But the JSE-listed infrastructure group emphasised that the gains in the first half of this financial year were relative to a low earnings base in the previous comparable period, amid “difficult South African markets”.

“General construction markets (in SA) are extremely challenging,” CEO Eric Vemer said yesterday. The country’s mining industry was hurting, but there was a “silver lining” in domestic renewable energy projects, and also in power projects elsewhere in Africa, he said.

“Our improved performance was driven by strong results from the investments and concessions cluster, which more than offset a continued weak performance from the engineering and construction cluster, which delivered operating results below expectation,” Mr Vemer said.

Group Five said the manufacturing cluster, which makes building products, had delivered a flat result relative to the six months to end-June last year.
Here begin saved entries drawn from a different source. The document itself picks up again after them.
-- ==== Sys2Proof/Machine/Vector.lean ====
section
/-! DEFINITION. Vector instructions: dispatch and its checks (R184 to R190), issue at a station (R98 to R110), the end with flag
word and scale record (R89, R90, R111). -/

namespace Sys2Proof.Machine

/-! ### Dispatch -/

/-- This copy of the context passes an instruction that names scalar `fs` for the flag word: it takes the word if it has come, else
the scalar waits for it (R165, R184). -/
def State.noteFlag (s : State) (c : Cid) (fs : Nat) : State :=
  s.modCtx c fun x =>
    let x' := { x with flagOrd := x.flagOrd + 1 }
    match x.flagPeer.find? fun p => p.1 == x.flagOrd with
    | some p => { x'.setS fs p.2 with flagPeer := x.flagPeer.filter fun q => q.1 != x.flagOrd }
    | none => { x' with flagWait := x.flagWait ++ [(fs, x.flagOrd)] }

/-- Dispatch of a vector instruction; `fs` is the scalar for its flag word, if it names one. -/
def State.dispatchVec (s : State) (c : Cid) (w : NWords) (kind : SKind) (mask : StationSet) (fs : Option Nat)
    (checks : List (Option (BitVec 16))) (acc : Nat → StationSet → State → State) : State :=
  s.dispatchTo c w mask checks
    (fun t => match fs with
      | some r => t.noteFlag c r
      | none => t)
    (fun set => { cid := c, kind := kind, w := w, mask := set, flagNo := fs.map fun _ => (s.ctx c).flagOrd }) acc

def Handle.sameShape (a b : Handle) : Bool := a.rows == b.rows && a.colsN == b.colsN

/-- A handle that is read or written over the mask. -/
def State.shaped (s : State) (c : Cid) (mask : StationSet) (h : HandleId) (ok : Handle → Bool) : List (Option (BitVec 16)) :=
  [s.handleFault c h mask, need (ok (s.hnd h)) Ev.BNK_SHAPE]

/-- The checks of a scale-record handle (R89). -/
def State.recordChecks (s : State) (c : Cid) (mask : StationSet) (h : HandleId) : List (Option (BitVec 16)) :=
  let x := s.hnd h
  [s.handleFault c h 0, need (16 ≤ x.rowSize && subset mask x.set) Ev.BNK_SHAPE]

/-- The checks of an image handle (R694). -/
def State.imageChecks (s : State) (c : Cid) (mask : StationSet) (h : HandleId) (len : Nat) : List (Option (BitVec 16)) :=
  s.shaped c mask h fun x => len ≤ x.rows.toNat * x.rowSize

/-- Streams that belong to the device (R109). -/
def devStream (n : Nat) : Bool := 0xFF00 ≤ n

/-- The scalar named for the flag word. -/
def flagReg (fv : Bool) (fs : Nat) : Option Nat := if fv then some fs else none

/-- VOP with PROG = 0 (R185). Handles that the operation does not use are not looked at (log entry 23). -/
def execVop (c : Cid) (w : NWords) (s : State) : Host.Outcome State Fault Refusal :=
  .next (s.seqRun c (Enc.vop 256 w) (if w.xb 17 then [w.x 16 12] else []) fun s =>
    let mask := (s.ctx c).m (w.f 53 51)
    let op := w.f 49 42
    let hd := w.h 30
    let ha := w.h 18
    let d := s.hnd hd
    let ok (x : Handle) : Bool :=
      if op = 13 then (if w.xb 18 then x.rows == 1 && x.colsN == d.colsN else x.rows == d.rows && x.colsN == 1)
      else if op = 14 then d.rows == 1 && x.colsN == d.colsN
      else x.sameShape d
    let checks := [need (op < vopCount) Ev.NUM_MODE, s.handleFault c hd mask] ++ s.shaped c mask ha ok ++
      (if opTakesB op then s.shaped c mask (w.h 6) d.sameShape else []) ++
      (if opTakesC op then s.shaped c mask (w.xh 0) d.sameShape else []) ++
      [need (op != 14 || d.fmt == 10) Ev.NUM_MODE, need (!devStream (w.x 41 26)) Ev.RNG_STREAM]
    s.dispatchVec c w .vop mask (flagReg (w.xb 17) (w.x 16 12)) checks fun no set s =>
      let s := s.regReader no ha set
      let s := if opTakesB op then s.regReader no (w.h 6) set else s
      let s := if opTakesC op then s.regReader no (w.xh 0) set else s
      s.register { no := no, h := hd, set := set, rd := op == 14, wr := true })

/-- VOP with PROG = 1 (R186). -/
def execVopLoadProg (c : Cid) (w : NWords) (s : State) : Host.Outcome State Fault Refusal :=
  .next (s.seqRun c (Enc.vopLoad w) (if w.xb 17 then [w.x 16 12] else []) fun s =>
    let mask := (s.ctx c).m (w.f 53 51)
    s.dispatchVec c w .vopLoad mask (flagReg (w.xb 17) (w.x 16 12)) (s.imageChecks c mask (w.h 18) 1088)
      fun no set s => s.regReader no (w.h 18) set)

/-- The run of `l` consecutive stations that holds a station, when the mask is made of such runs (R187). -/
def runsOf (mask : StationSet) (l : Nat) : Option (List (List StationId)) :=
  let g := chunks l (stationsOf mask)
  let ok (r : List StationId) : Bool := match r with
    | [] => true
    | a :: _ => r.length == l && (r.getLastD a).val == a.val + l - 1
  if g.all ok then some g else none

/-- VRED (R187). -/
def execVred (c : Cid) (w : NWords) (s : State) : Host.Outcome State Fault Refusal :=
  .next (s.seqRun c (Enc.vred w) (if w.xb 17 then [w.x 16 12] else []) fun s =>
    let mask := (s.ctx c).m (w.f 53 51)
    let ha := w.h 20
    let hb := w.h 8
    let two := w.f 47 45 != 7
    let dot := w.f 50 48 == 2 || w.f 47 45 == 2
    let a := s.hnd ha
    let res (h : HandleId) : List (Option (BitVec 16)) :=
      let x := s.hnd h
      [s.handleFault c h mask, need (x.fmt == 10 || x.fmt == 0) Ev.NUM_MODE, need (x.colsN == 1 && x.rows == a.rows) Ev.BNK_SHAPE]
    let checks := [s.handleFault c ha mask] ++ res (w.h 32) ++ (if two then res (w.xh 0) else []) ++
      (if dot then s.shaped c mask hb a.sameShape else []) ++
      [need (!w.fb 44 || (runsOf mask (w.f 7 1 + 1)).isSome) Ev.RING_SPAN]
    s.dispatchVec c w .vred mask (flagReg (w.xb 17) (w.x 16 12)) checks fun no set s =>
      let s := s.regReader no ha set
      let s := if dot then s.regReader no hb set else s
      let s := s.regWriter no (w.h 32) set
      if two then s.regWriter no (w.xh 0) set else s)

/-- VLUT, FORM 0 (R188). -/
def execVlut (c : Cid) (w : NWords) (s : State) : Host.Outcome State Fault Refusal :=
  .next (s.seqRun c (Enc.vlut 0 w) [] fun s =>
    let mask := (s.ctx c).m (w.f 53 51)
    let d := s.hnd (w.h 34)
    s.dispatchVec c w .vlut mask none ([s.handleFault c (w.h 34) mask] ++ s.shaped c mask (w.h 22) d.sameShape)
      fun no set s => (s.regReader no (w.h 22) set).regWriter no (w.h 34) set)

/-- VLUT, FORM 1 (R106, R188). -/
def execVlutBack (c : Cid) (w : NWords) (s : State) : Host.Outcome State Fault Refusal :=
  .next (s.seqRun c (Enc.vlut 1 w) [] fun s =>
    let mask := (s.ctx c).m (w.f 53 51)
    let d := s.hnd (w.h 34)
    s.dispatchVec c w .vlutBack mask none
      ([s.handleFault c (w.h 34) mask] ++ s.shaped c mask (w.h 22) d.sameShape ++ s.shaped c mask (w.h 10) d.sameShape)
      fun no set s => ((s.regReader no (w.h 22) set).regReader no (w.h 10) set).regWriter no (w.h 34) set)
Production had been hurt by the poor general construction environment, Mr Vemer said.

The group had retrenched civil engineering contract workers as contracts ended, and reduced headcount elsewhere, including at Everite, its building products subsidiary. Civil engineering alone had 4,000 people at the start of last year and started this year with 1,500 employees. There were also some retrenchments at head office.

“It’s a decent set of results — in terms of the environment,” Roelof Brand, an analyst at Avior Capital Markets, said yesterday.

“It’s rough out there,” he said, especially for the group’s languishing civil engineering and manufacturing businesses.

But the group had less exposure to mining and oil and gas projects than some of its peers, and no exposure at all to these sectors in Australia, he said.

Group Five’s investment and concessions cluster has tolling operations mainly in Poland and Hungary. Mr Brand said rand weakness had helped the results from these markets, and the cluster was expanding rapidly.

In this regard, Mr Vemer said Group Five had “secured some significant new long-term contracts” — one in Northern Ireland and another in Hungary, for 20 years and 10 years apiece.

The group’s overall contract loss-making ratio had “significantly improved” and was in line with international norms at 19% in the same period, from 35% in the period last year.

Mr Vemer said the group had identified several courses of action to address the underperforming engineering and construction cluster. This included a stronger focus on quality execution of contracts; delivering work on time; further reducing operating costs and overheads; optimising capital employed, and improving the targeting of tenders to secure preferred work at competitive margins.

Group Five was “wholly focused” on Africa and the European business, to make up for weak South African markets, he said. That meant 41% of the order book was now situated in the rest of Africa, with this trend soon moving to 50%, and even 60% in future, Mr Vemer said.

“We have a clear strategy that will deliver sustainable profit and positive economic returns over the longer term, despite challenging market conditions in the shorter term,” he said.

“Corporate restructuring over the last year is delivering results through a more costefficient, aligned organisation, focused on profitably and safely delivering an on-time quality product to our clients. Our improved contract loss-making ratio is testament to this.”

Group Five said it had a nil net gearing ratio and the cash balance hit a record high R3.6bn at the end of the first half.